Rio Rancho schools appoint alumna Stephanie Smith to District 4 board seat
Stephanie Smith, a Rio Rancho alumna and parent, won unanimous support for the District 4 seat as the board faced an April 23 deadline. Her vote now shapes budgets, staffing and school leadership.

Rio Rancho Public Schools turned to one of its own to fill a seat that affects classrooms, staffing and the district’s next phase of leadership. Stephanie Smith, a district alumna, parent and former RRPS teacher, was appointed April 9 to represent District 4 after interviews with four finalists and a unanimous vote by the board members present.
Smith steps into a role that reaches far beyond one neighborhood seat. District 4 includes High Resort, Panorama Heights and Star Heights, with Lincoln Middle School the only RRPS campus inside the district. The board’s choice means those families now have a representative with direct classroom experience and current ties to public education, as RRPS moves from longtime superintendent V. Sue Cleveland to Dr. Robert Dodd.
The vacancy opened after Dr. Beth Miller resigned, prompting the district to post its notice March 10 and set a March 27 application deadline. RRPS said it had to fill the seat by April 23, and New Mexico school-board rules require local boards to make vacancy appointments in open meeting by majority vote, or the State Board of Education can step in after 45 days. The replacement serves out the remainder of the term until the next regular school board election, which in this case runs through December 2027.
Smith brought more than 16 years of education experience to the board’s decision. She holds a Ph.D. in special education, teaches math as a special education teacher at Albuquerque Charter Academy and serves as an adjunct instructor for Grand Canyon University. She also taught in RRPS for several years and is the parent of two current Rio Rancho Public Schools students.

The board had originally named eight finalists before narrowing the field to Smith, Glenn Walters, Richard Bruce and Don Rush, with Rush not available for the final consideration.
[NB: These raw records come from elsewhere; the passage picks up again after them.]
/-- Step n of a started command: whether it met poison, and how many steps are then done. -/
def copyStep (core w : Nat) (q : CopyCmd) : M (Bool × Nat) := do
  match q.kind with
  | 0 =>
    match sliceAt q.slices q.done with
    | none => pure (false, q.done + 1)
    | some (l, i) => do
      let k : Int := (16 * i : Nat)
      let s ← getS
      let bad ← moveUnits core w q l.ssp (l.pair 0) k l.dsp (l.pair 2) k 16 (s.restOf w q l i)
      pure (bad, q.done + 1)
  | 1 =>
    match q.slices with
    | [] => pure (false, q.done + 1)
    | l :: _ => do
      let r := l.targets.getD (q.done / q.perRank) 0
      let i := q.done % q.perRank
      let s ← getS
      if i == 0 && s.refuses w l r then do
        modS fun s => s.updCopy w q.num fun q => { q with refused := q.refused + 2 ^ r }
        pure (false, q.done + q.perRank)
      else if i + 2 == q.perRank then do
        -- the whole payload has been received: its lines turn full
        M.whenB (l.len != 0) (do
          let a ← scrResolve w (rankAddr r (l.pair 2)) 16
          let lines := rangeFrom (a.addr / 128) ((a.addr + l.len - 1) / 128 + 1 - a.addr / 128)
          modS fun s => lines.foldl (fun s k => s.fillLine w q.num { a with addr := 128 * k }) s)
        pure (false, q.done + 1)
      else if i + 1 == q.perRank then do
        noteAction core w q l.nkind l.nsp (if l.nsp then rankAddr r (l.pair 6) else l.pair 6) l.notify
        pure (false, q.done + 1)
      else if l.len == 0 then pure (false, q.done + 1)
      else do
        let k : Int := (16 * i : Nat)
        let s ← getS
        let bad ← moveUnits core w q l.ssp (l.pair 0) k true (rankAddr r (l.pair 2)) k 16
          [s.span w true (rankAddr r (l.pair 2)) l.len]
        pure (bad, q.done + 1)
  | _ =>
    match q.slices with
    | [] => pure (false, q.done + 1)
    | l :: _ => do
      let i := q.done
      let (ib, ibad) ← copyRead core w q true (l.word 2) (4 * i : Nat) 4
      if ibad then err .poison
      let g ← engineAddr (l.pair 0) (bytesToNat ib * l.word 6 : Nat)
      let off : Int := (i * l.rowB : Nat)
      let s ← getS
      let rest := [s.span w true (l.word 3 + (i + 1) * l.rowB) ((l.word 4 - (i + 1)) * l.rowB)]
      let bad ← (if q.kind == 2 then moveUnits core w q false g 0 true (l.word 3) off l.rowB rest
        else moveUnits core w q true (l.word 3) off false g 0 l.rowB [])
      pure (bad, i + 1)

/-- What a command that has performed everything completes with (R371, R381, R382); `open_` are the details of a collective copy
that no slice stopped. -/
def CopyCmd.result (q : CopyCmd) (open_ : Nat × Nat) : Nat × Nat × Nat := match q.kind with
  | 0 => (if q.ue then stUE else stOK, open_)
  | 1 => (if q.refused != 0 then stPARTIAL else if q.ue then stUE else stOK, q.refused, (q.slices.head?.map (·.len)).getD 0)
  | _ => (if q.ue then stUE else stOK, 0, q.done)

/-- Perform a started command until it ends, waits or parks. -/
def State.copyRun (s : State) (w n : Nat) : Nat → State
  | 0 => s
  | fuel + 1 =>
    match (s.wgs.look w).bind fun x => (x.copies.find? fun q => q.num == n).map (x.core, ·) with
    | none => s
    | some (core, q) =>
      if q.park.isSome || q.outcome.isSome then s
      else if q.steps ≤ q.done then
        let (a, s) := s.detail
        let (b, s) := s.detail
        s.updCopy w n fun q => { q with outcome := some (q.result (a, b)) }
      else if !s.shareLeft (basinOf core) q.region 2 then s
      else match (wholeUnit (copyStep core w q)).outcome s with
        | (.ok (bad, d), t) =>
          let t := t.charge (basinOf core) q.region 2 1
          (t.updCopy w n fun q => { q with done := d, ue := q.ue || bad }).copyRun w n fuel
        | (.error (.stall _), t) => t
        | (.error (.feb _ _), _) => s
        | (.error e, t) =>
          match t.parkEngine (copyWho core q) e with
          | some (id, t) => t.updCopy w n fun q => { q with park := some id }
          | none => t.updCopy w n fun q => { q with outcome := some (e.status.getD stENGFAULT, q.stopDetails) }

/-- Slices in ascending gix. -/
def sortSlices (ls : List Slice) : List Slice :=
  (List.range 32).filterMap fun g => ls.find? fun l => l.gix == g

/-- Whether a copy waits for its start time (R211, R380): that of its member with the lowest gix. -/
def CopyCmd.held (q : CopyCmd) (now : Nat) : Bool :=
  !q.started && (match sortSlices q.slices with
    | l :: _ => match l.start with
      | some t => decide (now < t)
      | none => false
    | [] => false)

/-- Whether a command may start (R211, R380): its members have arrived, its time has come, and every earlier command of the context
has started. -/
def State.copyReady (s : State) (x : Workgroup) (q : CopyCmd) : Bool :=
  !q.started && q.outcome.isNone
    && (q.kind != 0 || q.members.all fun g => q.slices.any fun l => l.gix == g)
    && !q.held s.time && !x.copies.any fun p => p.num < q.num && !p.started && p.outcome.isNone

/-- COPY_START (R380): a command starts, or a started one goes on. -/
def execCopyStart (workgroup number : Nat) (s : State) : Host.Outcome State Fault Refusal :=
  match s.wgs.look workgroup with
  | none => .next s
  | some x =>
    match x.copies.find? fun q => q.num == number with
    | none => .next s
    | some q =>
      if q.started then .next (s.copyRun workgroup number (q.steps + 2))
      else if !s.copyReady x q then .next s
      else
        let q := { q with slices := if q.kind == 0 then sortSlices q.slices else q.slices }
        if s.copyBad workgroup q then
          let (a, s) := s.badDetails q
          .next (s.updCopy workgroup number fun q => { q with started := true, outcome := some (stBADCMD, a, 0) })
        else .next ((s.updCopy workgroup number fun _ => { q with started := true }).copyRun workgroup number (q.steps + 2))

/-- COPY_COMPLETE (R381): the NOTE action of a command whose payload is done, then its completion. -/
def execCopyComplete (workgroup number : Nat) (s : State) : Host.Outcome State Fault Refusal :=
  match (s.wgs.look workgroup).bind fun x => (x.copies.find? fun q => q.num == number).map (x.core, ·) with
  | none => .next s
  | some (core, q) =>
    match q.outcome with
    | none => .next s
    | some (st, a, b) =>
      let done (s : State) (st a b : Nat) : State :=
        (s.completeTl workgroup 1 number st a b).updWg workgroup fun x =>
          { x with copies := x.copies.filter fun q => q.num != number }
      match q.slices with
      | l :: _ =>
        if q.park.isSome then .next s
        else if q.kind == 1 || (st != stOK && st != stUE) then .next (done s st a b)
        else match (wholeUnit (noteAction core workgroup q l.nkind l.nsp (l.note (2 ≤ q.kind)) l.notify)).outcome s with
          | (.ok _, t) => .next (done t st a b)
          | (.error (.stall _), t) => .next t
          | (.error (.feb _ _), _) => .next s
          | (.error e, t) =>
            match t.parkEngine (copyWho core q) e with
            | some (id, t) => .next (t.updCopy workgroup number fun q => { q with park := some id })
            | none => .next (done t (e.status.getD stENGFAULT) a b)
      | [] => .next (done s st a b)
The vote gave Smith the support of all four board members who were present, sending her toward a swearing-in at a regular meeting.
For Rio Rancho families, the appointment matters now because school boards decide how money is spent, which positions are funded, how leaders are overseen and how the district responds when attendance and achievement become pressure points. With a new superintendent coming in and District 4 still tied to the needs of High Resort, Panorama Heights, Star Heights and Lincoln Middle School, Smith’s first months on the board are likely to carry outsized weight.